Nous considérons que la méthanisation est acceptable sous 4 conditions :
qu’elle n’ait pas recours au TMB mais à un tri sélectif à la source. En effet, la méthanisation ne doit pas aller à l’encontre des priorités absolues que constituent la prévention des déchets, la promotion des collectes sélectives et le recyclage.
que les unités de méthanisation soient de petite taille. Pour rappel, le procédé de méthanisation était pratiqué dans de nombreuses fermes au début du 20ème siècle... c'est un procédé facile à maîtriser dans de petites installations. Dès lors, pourquoi chercher à en faire d'immenses centrales. Pour les petites à moyennes installations un tri hydraulique peut être une option plus fiable que le TMB (voir par exemple la méthanisation sélective de Microferma) que les déchets méthanisés soient à 100% organiques, pour obtenir un résidu utilisable comme compost ; ou bien, qu’elle concerne des « déchets ultimes » qui seraient de toute façon mis en décharge, car il est alors pertinent de les « stabiliser » pour en capter le méthane et avoir ainsi des décharges neutres de émissions de GES (ce qui se fait en Allemagne).

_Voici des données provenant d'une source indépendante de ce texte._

/-- Unit faults (R176, R186 to R189, R214, R215, R279, R300, R364 to R366), while no storm of mismatch reports is complete (R369 source 7). CELL_MISMATCH,
CELL_AGE_OUT: a run that fails on its first or second cell goes on with a retry, its rest waiting or on another cell; the third failure within a second, or
the second age-out, takes a cell out of service. LIU_CHECK_FAIL, HASH_LANE_MISMATCH: the third of a unit's checks takes the unit out of service; the third
unit that a job fails on ends it. CELL_SELF_TEST, LIU_SELF_TEST, HASH_SELF_TEST, BLOCK_SELF_TEST and REGION_SELF_TEST return a unit to service, or retire it.
WATCHDOG takes a block out of service, its interrupt entered or, in a handler or behind a CANCEL, pending; an error of one bit in a core's memory is corrected
and counted, and one of two takes the block out of service. REGION_ISOLATE takes a region out of service, past the boot; it comes back after 30 ms with a
passed self test and 3 blocks in service. Each of CELL_MISMATCH, CELL_AGE_OUT, CELL_SELF_TEST, LIU_CHECK_FAIL, LIU_SELF_TEST, HASH_LANE_MISMATCH,
HASH_SELF_TEST, WATCHDOG, BLOCK_SELF_TEST, REGION_ISOLATE and REGION_SELF_TEST ends in a next state under conditions on the state and the operands alone. -/
def Obligations.UnitFaultsAct : Prop :=
  ∀ (s : State) (n m : Nat) (ok : Bool), s.tamper.reports.length + 1 < s.tamper.stormCount →
    let c := s.cell n
    let k := n / 24
    let away := fun (t : UnitState) (q : Nat) => t = if q + 1 ≥ 4 then UnitState.retired else UnitState.quarantined
    (∀ j, s.islandRuns k = true → s.atWork n = true → m < c.blocks → s.job k c.job = some j →
      let tried := j.tried ++ [(c.run, n % 24)]
      let three := ((List.range 24).filter fun i => tried.contains (c.run, i)).length ≥ 3
      let rest := (c.run, c.from_ + m, c.blocks - m)
      ∀ i aged v, ((i = Instr.cellMismatch n m ∧ aged = false ∧ v = s.runFor n (leadCycles (s.jobWords n) + s.blockTimes n (m + 2))) ∨
          (i = Instr.cellAgeOut n m ∧ aged = true ∧ v = s.runFor n (if m = 0 then s.blockTimes n 4 else leadCycles (s.jobWords n) + s.blockTimes n (m + 5)))) →
        ∃ u, exec i s = .next u ∧
          (¬ three → ∃ j', u.job k c.job = some j' ∧ j'.retries = j.retries + 1 ∧ j'.tried = tried ∧ j'.ended = j.ended ∧
            (rest ∈ j'.waiting ∨ ∃ e, e ≠ n ∧ e / 24 = k ∧ (u.cell e).state = .loading ∧ (u.cell e).job = c.job ∧
              ((u.cell e).run, (u.cell e).from_, (u.cell e).blocks) = rest)) ∧
          (three → (s.block k).state = .service → u.job k c.job = none) ∧
          ((v.recent c.misses).length ≥ 3 ∨ (aged = true ∧ (v.recent c.ages).length ≥ 2) →
            (u.cell n).state = if c.quarantines + 1 ≥ 4 then .retired else .quarantined)) ∧
    (s.running = true → c.state = .quarantined →
      ∃ u, exec (.cellSelfTest n ok) s = .next u ∧ max s.now (c.since + 1000008000) ≤ u.now ∧
        (ok = true → u.now = max s.now (c.since + 1000008000) ∧ (u.cell n).state ≠ .quarantined ∧ (u.cell n).state ≠ .retired ∧ (u.cell n).misses = []) ∧
        (ok = false → (u.cell n).state = .retired)) ∧
    (∀ x d j, s.serving n = some (x, d, j) → s.liuRuns n = true → (s.liu n).state = .service →
      let tried := j.tried ++ [(0, n)]
      let three := ((List.range 4).filter fun i => tried.contains (0, 4 * (n / 4) + i)).length ≥ 3
      ∃ u, exec (.liuCheckFail n false) s = .next u ∧
        (¬ three → (s.recent (s.liu n).fails).length < 3 →
          ∃ j', u.job d j.slot = some j' ∧ j'.retries = j.retries + 1 ∧ j'.tried = tried ∧ j'.ended = j.ended) ∧
        (three → (s.block d).state = .service → u.job d j.slot = none) ∧
        ((s.recent (s.liu n).fails).length ≥ 3 → away (u.liu n).state (s.liu n).quarantines)) ∧
    (s.liuRuns n = true → (s.liu n).state = .service →
      ∃ u, exec (.liuCheckFail n true) s = .next u ∧ away (u.liu n).state (s.liu n).quarantines) ∧
    (s.running = true → (s.liu n).state = .quarantined →
      ∃ u, exec (.liuSelfTest n ok) s = .next u ∧ u.now = max s.now ((s.liu n).since + 1002000000) ∧
        (u.liu n).state = (if ok then .service else .retired)) ∧
    (∀ d i j, (s.hash n).busy = some (d, i) → s.job d i = some j → s.hashRuns n = true →
      let tried := j.tried ++ [(0, n)]
      let three := ((List.range 4).filter fun i => tried.contains (0, 4 * (n / 4) + i)).length ≥ 3
      ∃ u, exec (.hashLaneMismatch n) s = .next u ∧
        (¬ three → (s.recent (s.hash n).fails).length < 3 →
          ∃ j', u.job d i = some j' ∧ j'.retries = j.retries + 1 ∧ j'.tried = tried ∧ j'.ended = j.ended) ∧
        (three → (s.block d).state = .service → u.job d i = none) ∧
        ((s.recent (s.hash n).fails).length ≥ 3 → away (u.hash n).state (s.hash n).quarantines)) ∧
    (s.running = true → (s.hash n).state = .quarantined →
      ∃ u, exec (.hashSelfTest n ok) s = .next u ∧ u.now = max s.now ((s.hash n).since + 1001000000) ∧
        (u.hash n).state = (if ok then .service else .retired)) ∧
    (s.coreRuns n = true →
      (∃ u, exec (.watchdog ⟨n, .overrun⟩) s = .next u ∧ away (u.block n).state (s.block n).quarantines ∧
        (4 ≤ s.blocksServing (n / 12) → (u.core n).halted = true ∧
          ((s.core n).inTrap = false → s.cancelDue n = false → (s.core n).Entered (u.core n) 0x121 0) ∧
          ((s.core n).inTrap = true ∨ s.cancelDue n = true → (u.core n).ipend.getLsbD 1 = true))) ∧
      (∃ u, exec (.watchdog ⟨n, .memoryError m false⟩) s = .next u ∧ (u.core n).corrected = (s.core n).corrected + 1 ∧ (u.core n).mem = (s.core n).mem ∧
        u.blocks = s.blocks) ∧
      (∃ u, exec (.watchdog ⟨n, .memoryError m true⟩) s = .next u ∧ away (u.block n).state (s.block n).quarantines)) ∧
    (s.running = true → (s.block n).state = .quarantined → (s.region (n / 12)).service ≠ .retired →
      ∃ u, exec (.blockSelfTest n ok) s = .next u ∧ u.now = max s.now ((s.block n).since + 10000000) ∧
        (u.block n).state = (if ok then .service else .retired)) ∧
    (s.running = true → s.boot.state ≠ .booting → (s.region n).service = .service →
      ∃ u, exec (.regionIsolate n) s = .next u ∧ (u.region n).service = (if (s.region n).isolations + 1 ≥ 3 then .retired else .quarantined) ∧
        (u.region n).cache = []) ∧
    (s.boot.state = .booting → exec (.regionIsolate n) s = .next s) ∧
    (s.running = true → (s.region n).service = .quarantined →
      (3 ≤ s.blocksServing n → ∃ u, exec (.regionSelfTest n true) s = .next u ∧ u.now = max s.now ((s.region n).since + 30000000) ∧
        (u.region n).service = .service ∧ (u.region n).power = .active) ∧
      (ok = false ∨ s.blocksServing n < 3 → exec (.regionSelfTest n ok) s = .next (s.passTo ((s.region n).since + 30000000))))

/-! ### EMBER, entropy and time -/

/-- The EMBER store (R122 to R124), while a mask seed stands for every row: a pair reads as it was written last, no other pair moves with it; a mask refresh,
which replaces the seed under every row, and a relocation of every row under a new scramble seed change what no pair reads as. -/
def Obligations.EmberReadsWhatWasWritten : Prop :=
  ∀ (e : Ember) (n m : Nat) (v seed : Bytes), (∀ a, a < 4096 → (e.seedOf a).isSome = true) → n < 2048 → m < 2048 → allZero seed = false →
    (e.write n v).read n = some (slice v 0 64) ∧ (m ≠ n → (e.write n v).read m = e.read m) ∧ (e.refresh seed).read n = e.read n ∧
      allZero (e.refresh seed).seedA = !allZero e.seedA ∧ allZero (e.refresh seed).seedB = allZero e.seedA ∧
      ((e.rows.map (·.1)).Nodup → (e.relocate seed).read n = e.read n)

/-- Health tests of an entropy source (R229 to R232, R246). REPETITION_COUNT_FAIL, ADAPTIVE_WINDOW_END: a failure takes a source out, for good at the third
within 24 h, and the next STANDBY source of its region succeeds an ACTIVE one; one that is out already stays as it is; a window of the ACTIVE source that
passes goes to the conditioner; the tests run while a source settles, too. SOURCE_STARTUP_TEST: a source that passes stands by, or is ACTIVE where its region
has no ACTIVE source and no lower-numbered one stands by or is still in its test. SOURCE_RETEST, 256 µs long and a second after the failure: one that passes
stands by, or is ACTIVE where its region has no ACTIVE source. Each of REPETITION_COUNT_FAIL, ADAPTIVE_WINDOW_END, SOURCE_STARTUP_TEST and SOURCE_RETEST ends
in a next state under conditions on the state and the operands alone. -/
def Obligations.SourcesFollowTheirTests : Prop :=
  ∀ (s : State) (r i : Nat) (l : List Bool), i < 3 →
    let x := s.source r i
    let e := (s.region r).entropy
    let runs := x.state.runs = true ∧ x.state ≠ .failed ∧ x.state ≠ .retired
    let out := fun (t : Nat) => if (x.fails.filter fun f => t < f + 86400000000000).length + 1 ≥ 3 then SourceState.retired else SourceState.failed
    let bad := repetitionFails x l || adaptiveFails (lastWindow l)
    let badStart := repetitionFails x l || adaptiveFails (lastWindow l)
    (x.state.runs = true → l ≠ [] → l.length ≤ (if x.broken then 2047 else 1024) → (runsOf x.last x.run 0 l).2.1 = 81 →
      ∃ u, exec (.repetitionCountFail r i l) s = .next u ∧ (u.source r i).state = (if x.state = .failed ∨ x.state = .retired then x.state else out s.now) ∧
        (∀ j, x.state = .active →
          [(i + 1) % 3, (i + 2) % 3].find? (fun j => (s.source r j).state = .standby && (s.source r j).capture.isNone) = some j →
          (u.source r j).state = .active)) ∧
    (x.state.runs = true → x.windowFits l.length = true →
      ∃ u, exec (.adaptiveWindowEnd r i l) s = .next u ∧ u.now = max s.now (x.windowFrom + 256000) ∧ (u.source r i).windowFrom = u.now ∧
        (bad = true → runs → (u.source r i).state = out u.now) ∧
        (bad = false ∨ ¬ runs → (u.source r i).state = x.state) ∧
        (bad = false → x.state = .active → x.capture = none → e.conditionerOut = false →
          (u.region r).entropy.window = some (lastWindow l, x.windowFrom))) ∧
    (startFits l.length = true → (s.region r).service = .service → (s.region r).power ≠ .rest → s.running = true → x.state = .starting →
      ∃ u, exec (.sourceStartupTest r i l) s = .next u ∧ (u.source r i).state = (if badStart then out s.now
        else if e.active = none ∧ x.capture = none ∧ (∀ j, j < i → (s.source r j).state ≠ .starting ∧
            ((s.source r j).state = .standby → (s.source r j).capture ≠ none)) then .active else .standby)) ∧
    (startFits l.length = true → x.state = .failed →
      ∃ u, exec (.sourceRetest r i l) s = .next u ∧ u.now = max s.now (x.failedAt + 1000256000) ∧
        (u.source r i).state = (if badStart then out u.now else if e.active = none ∧ x.capture = none then .active else .standby))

Il faut aussi garder à l'esprit qu'une façon bien moins coûteuse de gérer les déchets organiques, c'est
le compostage de proximité, qui demande à être promu et accompagné de façon plus audacieuse que
les actuelles expériences pilotes sur le territoire du Syctom.
Nous demandons donc au commissaire enquêteur chargé de cette enquête publique de rendre un avis défavorable à ce projet, en tenant compte de nos observations.